[rabbitmq-discuss] Riak <-> RabbitMQ integration

Jon Brisbin jon at jbrisbin.com
Fri Mar 9 20:29:47 GMT 2012



> >> If you are pushing around binary, what's the method of providing
> >> an
> >> identity to Riak via a message?
> > You can either let it use the exchange name as the bucket and the
> > routing key as
> 
> the Riak key, or you can specify them in a message header
> (X-Riak-Bucket and X-Riak-Key respectively).
> 
> 
> which rabbit tag do "X-Riak-Bucket" and "X-Riak-Key" these fit
> inside?


If using the Java client, you'd pass in arbitrary headers using the "AMQP.BasicProperties.Builder.headers(Map)" method: http://bit.ly/A4CWu3

In Ruby, you'd pass them on the publish: "exchange.publish(msg, :headers => { "X-Riak-Bucket" => "foo", "X-Riak-Key" => "fookey" })"

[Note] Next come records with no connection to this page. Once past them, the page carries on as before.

-- ==== Sys2Proof/Machine/Illegal.lean ====
section
/-! DEFINITION. The ten wrong-direction transactions (R65) and an access to a reserved word index (R63): each takes the
fault BADACC, and a read among them returns 0. -/

namespace Sys2Proof.Machine

/-- Read of KEY i: the key cannot be read back (R65). -/
def execIllegalRdKey (i : Fin 4) (s : State) : Host.Outcome State Fault Refusal := badRead (Reg.key i).widx s

/-- Write of DOUT i (R65). -/
def execIllegalWrDout (i : Fin 4) (s : State) : Host.Outcome State Fault Refusal := badWrite (Reg.dout i).widx s

/-- Read of GO (R65). -/
def execIllegalRdGo (s : State) : Host.Outcome State Fault Refusal := badRead Reg.go.widx s

/-- Read of CTRL (R65). -/
def execIllegalRdCtrl (s : State) : Host.Outcome State Fault Refusal := badRead Reg.ctrl.widx s

/-- Read of CRC_DATA (R65). -/
def execIllegalRdCrcData (s : State) : Host.Outcome State Fault Refusal := badRead Reg.crcData.widx s

/-- Write of CRC_ACC (R65). -/
def execIllegalWrCrcAcc (s : State) : Host.Outcome State Fault Refusal := badWrite Reg.crcAcc.widx s

/-- Write of CRC_RESULT (R65). -/
def execIllegalWrCrcResult (s : State) : Host.Outcome State Fault Refusal := badWrite Reg.crcResult.widx s

/-- Read of CRC_CTRL (R65). -/
def execIllegalRdCrcCtrl (s : State) : Host.Outcome State Fault Refusal := badRead Reg.crcCtrl.widx s

/-- Write of STATUS (R65). -/
def execIllegalWrStatus (s : State) : Host.Outcome State Fault Refusal := badWrite Reg.status.widx s

/-- Write of CRC_TABLE[idx]: the table is read-only (R65). -/
def execIllegalWrCrcTable (idx : Byte) (s : State) : Host.Outcome State Fault Refusal :=
  badWrite (Reg.crcTable idx).widx s

/-- A transaction the decoder rejects: its word index is reserved, read or write (R63). -/
def takeReserved (e : DecodeError) (s : State) : Host.Outcome State Fault Refusal :=
  match e with
  | .reserved dir widx => if dir then badWrite widx s else badRead widx s

end Sys2Proof.Machine
end

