-- ==== Sys2Proof/Machine/Dispatch.lean ====
section
/-! DEFINITION. One arm per instruction. -/

namespace Sys2Proof.Machine

def exec (i : Instr) (s : State) : Host.Outcome State Fault Refusal :=
  match i with
  | .wrKey n v => Sys2Proof.Machine.execWrKey n v s
  | .wrNonce n v => Sys2Proof.Machine.execWrNonce n v s
  | .rdNonce n => Sys2Proof.Machine.execRdNonce n s
  | .wrDin n v => Sys2Proof.Machine.execWrDin n v s
  | .rdDin n => Sys2Proof.Machine.execRdDin n s
  | .rdDout n => Sys2Proof.Machine.execRdDout n s
  | .wrGo rsvd len => Sys2Proof.Machine.execWrGo rsvd len s
  | .wrCtrl rsvd clr => Sys2Proof.Machine.execWrCtrl rsvd clr s
  | .wrCrcData rsvd byte => Sys2Proof.Machine.execWrCrcData rsvd byte s
  | .rdCrcAcc => Sys2Proof.Machine.execRdCrcAcc s
  | .rdCrcResult => Sys2Proof.Machine.execRdCrcResult s
  | .wrCrcCtrl rsvd init => Sys2Proof.Machine.execWrCrcCtrl rsvd init s
  | .rdStatus => Sys2Proof.Machine.execRdStatus s
  | .rdCrcTable idx => Sys2Proof.Machine.execRdCrcTable idx s
  | .illegalRdKey n => Sys2Proof.Machine.execIllegalRdKey n s
  | .illegalWrDout n => Sys2Proof.Machine.execIllegalWrDout n s
  | .illegalRdGo => Sys2Proof.Machine.execIllegalRdGo s
  | .illegalRdCtrl => Sys2Proof.Machine.execIllegalRdCtrl s
  | .illegalRdCrcData => Sys2Proof.Machine.execIllegalRdCrcData s
  | .illegalWrCrcAcc => Sys2Proof.Machine.execIllegalWrCrcAcc s
  | .illegalWrCrcResult => Sys2Proof.Machine.execIllegalWrCrcResult s
  | .illegalRdCrcCtrl => Sys2Proof.Machine.execIllegalRdCrcCtrl s
  | .illegalWrStatus => Sys2Proof.Machine.execIllegalWrStatus s
  | .illegalWrCrcTable idx => Sys2Proof.Machine.execIllegalWrCrcTable idx s

end Sys2Proof.Machine
end

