/-- R98, R102: the driver sequence, run by the block, returns exactly ENC_BLOCKS in its reads and leaves the nonce
advanced by the number of blocks; the key writes may be left out when the key is loaded. -/
def Obligations.DriverSequenceComputesEncBlocks : Prop :=
  ∀ (n : Quad) (k : Blk) (p : List Byte) (s : State), s.fault = false → s.pending = [] →
    (∃ t rs,
      Sys2Proof.core.run (Asm.encmsg n k p).length (s.issue (Asm.words (Asm.encmsg n k p))) = .next t ∧
      t.responses = s.responses ++ rs ∧ (rs.flatMap fun w => (be32 w).toList) = encBlocks n k p ∧
      t.nonce = ⟨n.x0, n.x1, n.x2, BitVec.ofNat 32 ((n.x3.toNat + blockCount p) % 2 ^ 32)⟩ ∧
      t.keyBytes = k ∧ t.crcAcc = s.crcAcc ∧ t.fault = false ∧ t.pending = []) ∧
    (s.keymask = 0b1111 → s.keyBytes = k →
      ∃ t rs,
        Sys2Proof.core.run (Asm.ldnonce n ++ Asm.msgBlocks p).length
          (s.issue (Asm.words (Asm.ldnonce n ++ Asm.msgBlocks p))) = .next t ∧
        t.responses = s.responses ++ rs ∧ (rs.flatMap fun w => (be32 w).toList) = encBlocks n k p ∧
        t.nonce = ⟨n.x0, n.x1, n.x2, BitVec.ofNat 32 ((n.x3.toNat + blockCount p) % 2 ^ 32)⟩ ∧
        t.fault = false)

/-- R98: the bytes beyond the message's end, in the word that straddles it, may be anything. -/
def Obligations.BytesBeyondTheMessageMayBeAnything : Prop :=
  ∀ (n : Quad) (k : Blk) (p tail : List Byte) (s : State), s.fault = false → s.pending = [] →
    ∃ t rs,
      Sys2Proof.core.run (Asm.encmsgTail n k p tail).length (s.issue (Asm.words (Asm.encmsgTail n k p tail))) =
        .next t ∧
      t.responses = s.responses ++ rs ∧ (rs.flatMap fun w => (be32 w).toList) = encBlocks n k p ∧
      t.nonce = ⟨n.x0, n.x1, n.x2, BitVec.ofNat 32 ((n.x3.toNat + blockCount p) % 2 ^ 32)⟩ ∧
      t.keyBytes = k ∧ t.crcAcc = s.crcAcc ∧ t.fault = false ∧ t.pending = []

/-- R98, R203: a cipher message may be interleaved with well-formed CRC transactions and with legal reads, anywhere: its
own reads return ENC_BLOCKS all the same. The message's transactions are the tagged ones of the list. -/
def Obligations.CipherMessageMayBeInterleaved : Prop :=
  ∀ (n : Quad) (k : Blk) (p tail : List Byte) (zs : List (Bool × T43)) (s : State), s.fault = false → s.pending = [] →
    taggedWords zs = Asm.words (Asm.encmsgTail n k p tail) →
    (∀ z ∈ zs, z.1 = false → isCipherBystander z.2 = true) →
    ∃ t rs,
      Sys2Proof.core.run zs.length (s.issue (zs.map fun z => z.2)) = .next t ∧
      t.responses = s.responses ++ rs ∧ rs.length = (zs.filter fun z => !z.2.dir).length ∧
      ((taggedAnswers zs rs).flatMap fun w => (be32 w).toList) = encBlocks n k p ∧
      t.nonce = ⟨n.x0, n.x1, n.x2, BitVec.ofNat 32 ((n.x3.toNat + blockCount p) % 2 ^ 32)⟩ ∧
      t.keyBytes = k ∧ t.fault = false

/-! ### The CRC-32 function -/

/-- R146: the CRC driver sequence, run by the block, returns CRC32 of its bytes in its read, and touches nothing but the
accumulator; with the accumulator at its initial value the first line may be left out. -/
def Obligations.CrcDriverSequenceComputesCrc : Prop :=
  ∀ (data : List Byte) (s : State), s.fault = false → s.pending = [] →
    (∃ t, Sys2Proof.core.run (data.length + 2) (s.issue (Asm.words (Asm.crcmsg data))) = .next t ∧
      t.responses = s.responses ++ [crc32 Config.crcTable data] ∧
      t = { s with crcAcc := t.crcAcc, responses := t.responses }) ∧
    (s.crcAcc = 0xFFFFFFFF →
      ∃ t, Sys2Proof.core.run (data.length + 1)
          (s.issue (Asm.words (data.flatMap Asm.crcb ++ Asm.crcres))) = .next t ∧
        t.responses = s.responses ++ [crc32 Config.crcTable data])

/-- R146, R203: a CRC message may be interleaved with transactions of the cipher unit and with legal reads, anywhere. When
none of those faults, its own read returns CRC32 all the same. The message's transactions are the tagged ones. -/
def Obligations.CrcMessageMayBeInterleaved : Prop :=
  ∀ (data : List Byte) (zs : List (Bool × T43)) (s : State), s.fault = false → s.pending = [] →
    taggedWords zs = Asm.words (Asm.crcmsg data) →
    (∀ z ∈ zs, z.1 = false → isCrcBystander z.2 = true) →
    ∃ t, Sys2Proof.core.run zs.length (s.issue (zs.map fun z => z.2)) = .next t ∧
      (t.fault = false →
        ∃ rs, t.responses = s.responses ++ rs ∧ rs.length = (zs.filter fun z => !z.2.dir).length ∧
          taggedAnswers zs rs = [crc32 Config.crcTable data])

/-- R147, R150: the laws that hold for every table: the empty sequence, one byte, streaming, and at most N entries
used. -/
def Obligations.CrcLawsForEveryTable : Prop :=
  ∀ (table : Byte → Word) (data more : List Byte) (b : Byte),
    crc32 table [] = 0x00000000 ∧
    crc32 table [b] = ~~~ (0xFFFFFF00 ^^^ table (0xFF ^^^ b)) ∧
    ~~~ (crc32 table (data ++ more)) = more.foldl (crcStep table) (~~~ (crc32 table data)) ∧
    ∃ used : List Byte, used.length ≤ data.length ∧
      ∀ table' : Byte → Word, (∀ i ∈ used, table' i = table i) → crc32 table' data = crc32 table data
end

> > Last time I explored this BerkeleyDB was the solution...
> > now I don't know the space well enough to form a solid opinion.
> 
> 
> It has been a while, then! Things are much different in some ways and
> not so much in others. How's that for an informative answer? ;)
> 
> really really helpful. Once there was "internet time", are you
> measuring in NOSQL-time? In normal time, not that long. ;-)

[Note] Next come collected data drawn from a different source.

-- ==== Sys2Proof/Laws/PerInstr.lean ====
section
/-! SUPPORT. Statements for all instructions, made per instruction. Family ReadsBack: the decoder reads an instruction
back from its own transaction word. -/

namespace Sys2Proof.Laws.ReadsBack

/-- The decoder reads i back from the word the encoder gives it, with every operand. -/
def Statement (i : Instr) : Prop := decode (encode i) = .ok i

/-- A word packed at a register's own index decodes to that register's row. -/
theorem at_register (dir : Bool) (r : Reg) (d : Word) :
    decode (T43.pack dir r.widx d) = .ok (if dir then decodeWrite d r else decodeRead r) :=
  decode_pack (regAt_widx r) dir d

theorem wrKey (i : Fin 4) (v : Word) : Statement (.wrKey i v) := by
  exact at_register true (.key i) v

theorem wrNonce (i : Fin 4) (v : Word) : Statement (.wrNonce i v) := by
  exact at_register true (.nonce i) v

theorem rdNonce (i : Fin 4) : Statement (.rdNonce i) := by
  exact at_register false (.nonce i) 0

theorem wrDin (i : Fin 4) (v : Word) : Statement (.wrDin i v) := by
  exact at_register true (.din i) v

theorem rdDin (i : Fin 4) : Statement (.rdDin i) := by
  exact at_register false (.din i) 0

theorem rdDout (i : Fin 4) : Statement (.rdDout i) := by
  exact at_register false (.dout i) 0

theorem wrGo (rsvd : BitVec 27) (len : BitVec 5) : Statement (.wrGo rsvd len) := by
  exact (at_register true .go _).trans
    (congrArg Except.ok (congrArg₂ Instr.wrGo (extract_high_append rsvd len) (extract_low_append rsvd len)))

theorem wrCtrl (rsvd : BitVec 31) (clr : Bool) : Statement (.wrCtrl rsvd clr) := by
  exact (at_register true .ctrl _).trans
    (congrArg Except.ok (congrArg₂ Instr.wrCtrl (extract_high_append rsvd (BitVec.ofBool clr)) (bit_zero_append rsvd clr)))

theorem wrCrcData (rsvd : BitVec 24) (byte : Byte) : Statement (.wrCrcData rsvd byte) := by
  exact (at_register true .crcData _).trans
    (congrArg Except.ok (congrArg₂ Instr.wrCrcData (extract_high_append rsvd byte) (extract_low_append rsvd byte)))

theorem rdCrcAcc : Statement .rdCrcAcc := by
  exact at_register false .crcAcc 0

theorem rdCrcResult : Statement .rdCrcResult := by
  exact at_register false .crcResult 0

theorem wrCrcCtrl (rsvd : BitVec 31) (init : Bool) : Statement (.wrCrcCtrl rsvd init) := by
  exact (at_register true .crcCtrl _).trans
    (congrArg Except.ok (congrArg₂ Instr.wrCrcCtrl (extract_high_append rsvd (BitVec.ofBool init)) (bit_zero_append rsvd init)))

theorem rdStatus : Statement .rdStatus := by
  exact at_register false .status 0

theorem rdCrcTable (idx : Byte) : Statement (.rdCrcTable idx) := by
  exact at_register false (.crcTable idx) 0

theorem illegalRdKey (i : Fin 4) : Statement (.illegalRdKey i) := by
  exact at_register false (.key i) 0

theorem illegalWrDout (i : Fin 4) : Statement (.illegalWrDout i) := by
  exact at_register true (.dout i) 0

theorem illegalRdGo : Statement .illegalRdGo := by
  exact at_register false .go 0

theorem illegalRdCtrl : Statement .illegalRdCtrl := by
  exact at_register false .ctrl 0

theorem illegalRdCrcData : Statement .illegalRdCrcData := by
  exact at_register false .crcData 0

theorem illegalWrCrcAcc : Statement .illegalWrCrcAcc := by
  exact at_register true .crcAcc 0

theorem illegalWrCrcResult : Statement .illegalWrCrcResult := by
  exact at_register true .crcResult 0

theorem illegalRdCrcCtrl : Statement .illegalRdCrcCtrl := by
  exact at_register false .crcCtrl 0

theorem illegalWrStatus : Statement .illegalWrStatus := by
  exact at_register true .status 0

theorem illegalWrCrcTable (idx : Byte) : Statement (.illegalWrCrcTable idx) := by
  exact at_register true (.crcTable idx) 0

end Sys2Proof.Laws.ReadsBack
end

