/-- DvalidDecidesNothing. -/
theorem witness_DvalidDecidesNothing : ∃ t, decode 0x00E00000000 ≠ .ok .rdStatus ∧
    runTxn 0x00E00000000 blockDone = .next t :=
  ⟨_, by rw [test_decode_rdDout]; exact nofun, rfl⟩

/-- KeyIsReadOnlyByGo: a transaction that is no GO, and a GO. -/
theorem witness_KeyIsReadOnlyByGo :
    (∃ t, runTxn 0x00E00000000 loaded = .next t ∧ ∀ rsvd len, decode 0x00E00000000 ≠ .ok (.wrGo rsvd len)) ∧
    (∃ t, runTxn 0x41000000005 loaded = .next t ∧ decode 0x41000000005 = .ok (.wrGo 0 5)) :=
  ⟨⟨_, rfl, fun _ _ => by rw [test_decode_rdDout]; exact nofun⟩, ⟨_, rfl, rfl⟩⟩

/-- MaskAndValidTellWhatHappenedSinceClear: a key word, a clear, another key word. -/
theorem witness_MaskAndValidTellWhatHappenedSinceClear :
    ∃ t, Sys2Proof.core.run 3
        { State.reset with pending := [.txn 0x40000000001, .txn 0x41100000001, .txn 0x40200000005] } = .next t ∧
      t.fault = false ∧ t.keymask = 0b0100 := ⟨_, rfl, rfl, rfl⟩

/-- MaskAndValidTellWhatHadHappenedBeforeTheFault: a key word, a GO that faults, another key word. -/
theorem witness_MaskAndValidTellWhatHadHappenedBeforeTheFault :
    ∃ t, Sys2Proof.core.run 3
        { State.reset with pending := [.txn 0x40000000001, .txn 0x41000000010, .txn 0x40200000005] } = .next t ∧
      t.fault = true ∧ t.keymask = 0b0001 := ⟨_, rfl, rfl, rfl⟩

/-- ClearAndInitGiveTheResetState. -/
theorem witness_ClearAndInitGiveTheResetState : blockDone.fault = false ∧ blockDone.RecordCoherent :=
  ⟨rfl, blockDone_inv.record⟩

/-- NonceThreeCountsTheBlocks: two GOs, LEN 1 and 16. -/
theorem witness_NonceThreeCountsTheBlocks : loaded.fault = false ∧ loaded.keymask = 0b1111 ∧ loaded.pending = [] ∧
    ∀ l ∈ ([1, 16] : List (BitVec 5)), 1 ≤ l.toNat ∧ l.toNat ≤ 16 := by decide

/-- LdkeybLoadsTheSixteenKeyBytes, DriverSequenceComputesEncBlocks, BytesBeyondTheMessageMayBeAnything,
CrcDriverSequenceComputesCrc: running, nothing waiting. -/
theorem witness_driver : State.reset.fault = false ∧ State.reset.pending = [] ∧ State.reset.crcAcc = 0xFFFFFFFF := by decide

/-- DriverSequenceComputesEncBlocks, its second clause: the key is loaded. -/
theorem witness_DriverSequenceComputesEncBlocks : loaded.fault = false ∧ loaded.pending = [] ∧ loaded.keymask = 0b1111 ∧
    loaded.keyBytes = Quad.toBlk ⟨0x00010203, 0x04050607, 0x08090A0B, 0x0C0D0E0F⟩ := by decide

/-- CipherMessageMayBeInterleaved: a message of one byte with another behind it, a CRC byte and a status read among its
transactions. -/
theorem witness_CipherMessageMayBeInterleaved :
    taggedWords (((Asm.words (Asm.encmsgTail ⟨0, 0, 0, 1⟩ (Quad.toBlk ⟨0, 0, 0, 5⟩) [0x41] [0x42])).take 9).map (true, ·)
        ++ [(false, 0x42000000031), (false, 0x03000000000)] ++
        [(true, 0x41000000001), (true, 0x00C00000000), (true, 0x00D00000000), (true, 0x00E00000000),
          (true, 0x00F00000000)]) =
      Asm.words (Asm.encmsgTail ⟨0, 0, 0, 1⟩ (Quad.toBlk ⟨0, 0, 0, 5⟩) [0x41] [0x42]) ∧
    isCipherBystander 0x42000000031 = true ∧ isCipherBystander 0x03000000000 = true ∧
    isCipherBystander 0x41000000001 = false := by decide +kernel

/-- CrcMessageMayBeInterleaved: one byte, with a key write and a status read among its transactions. -/
theorem witness_CrcMessageMayBeInterleaved :
    taggedWords [(true, 0x42300000001), (false, 0x40000000001), (true, 0x42000000031), (false, 0x03000000000),
      (true, 0x02200000000)] = Asm.words (Asm.crcmsg [0x31]) ∧
    isCrcBystander 0x40000000001 = true ∧ isCrcBystander 0x03000000000 = true ∧
    isCrcBystander 0x42000000031 = false := by decide +kernel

Yes, NoSQL time is like dog years, only in months. So 7 months in NoSQL time is like 7 years anywhere else! :)

That said, there's lots and lots of things that haven't changed in 30 years. When you get down to it, it's still a key/value lookup and some things are very similar to what we were doing many years ago writing COBOL programs on CICS/mainframes. A few years ago, I worked pretty closely with some RPG programmers (AS/400) and they were pretty frustrated with our boss, who was trying to get them to learn to embed SQL into their programs (which they really hated...can't say as I blamed them...it was much uglier and didn't work as well as using a "set lower limit" and CHAIN) and just about the time they're starting to get the hang of that, I started talking about using NoSQL in our apps and they rightly recognized that that's exactly what they'd been doing for decades!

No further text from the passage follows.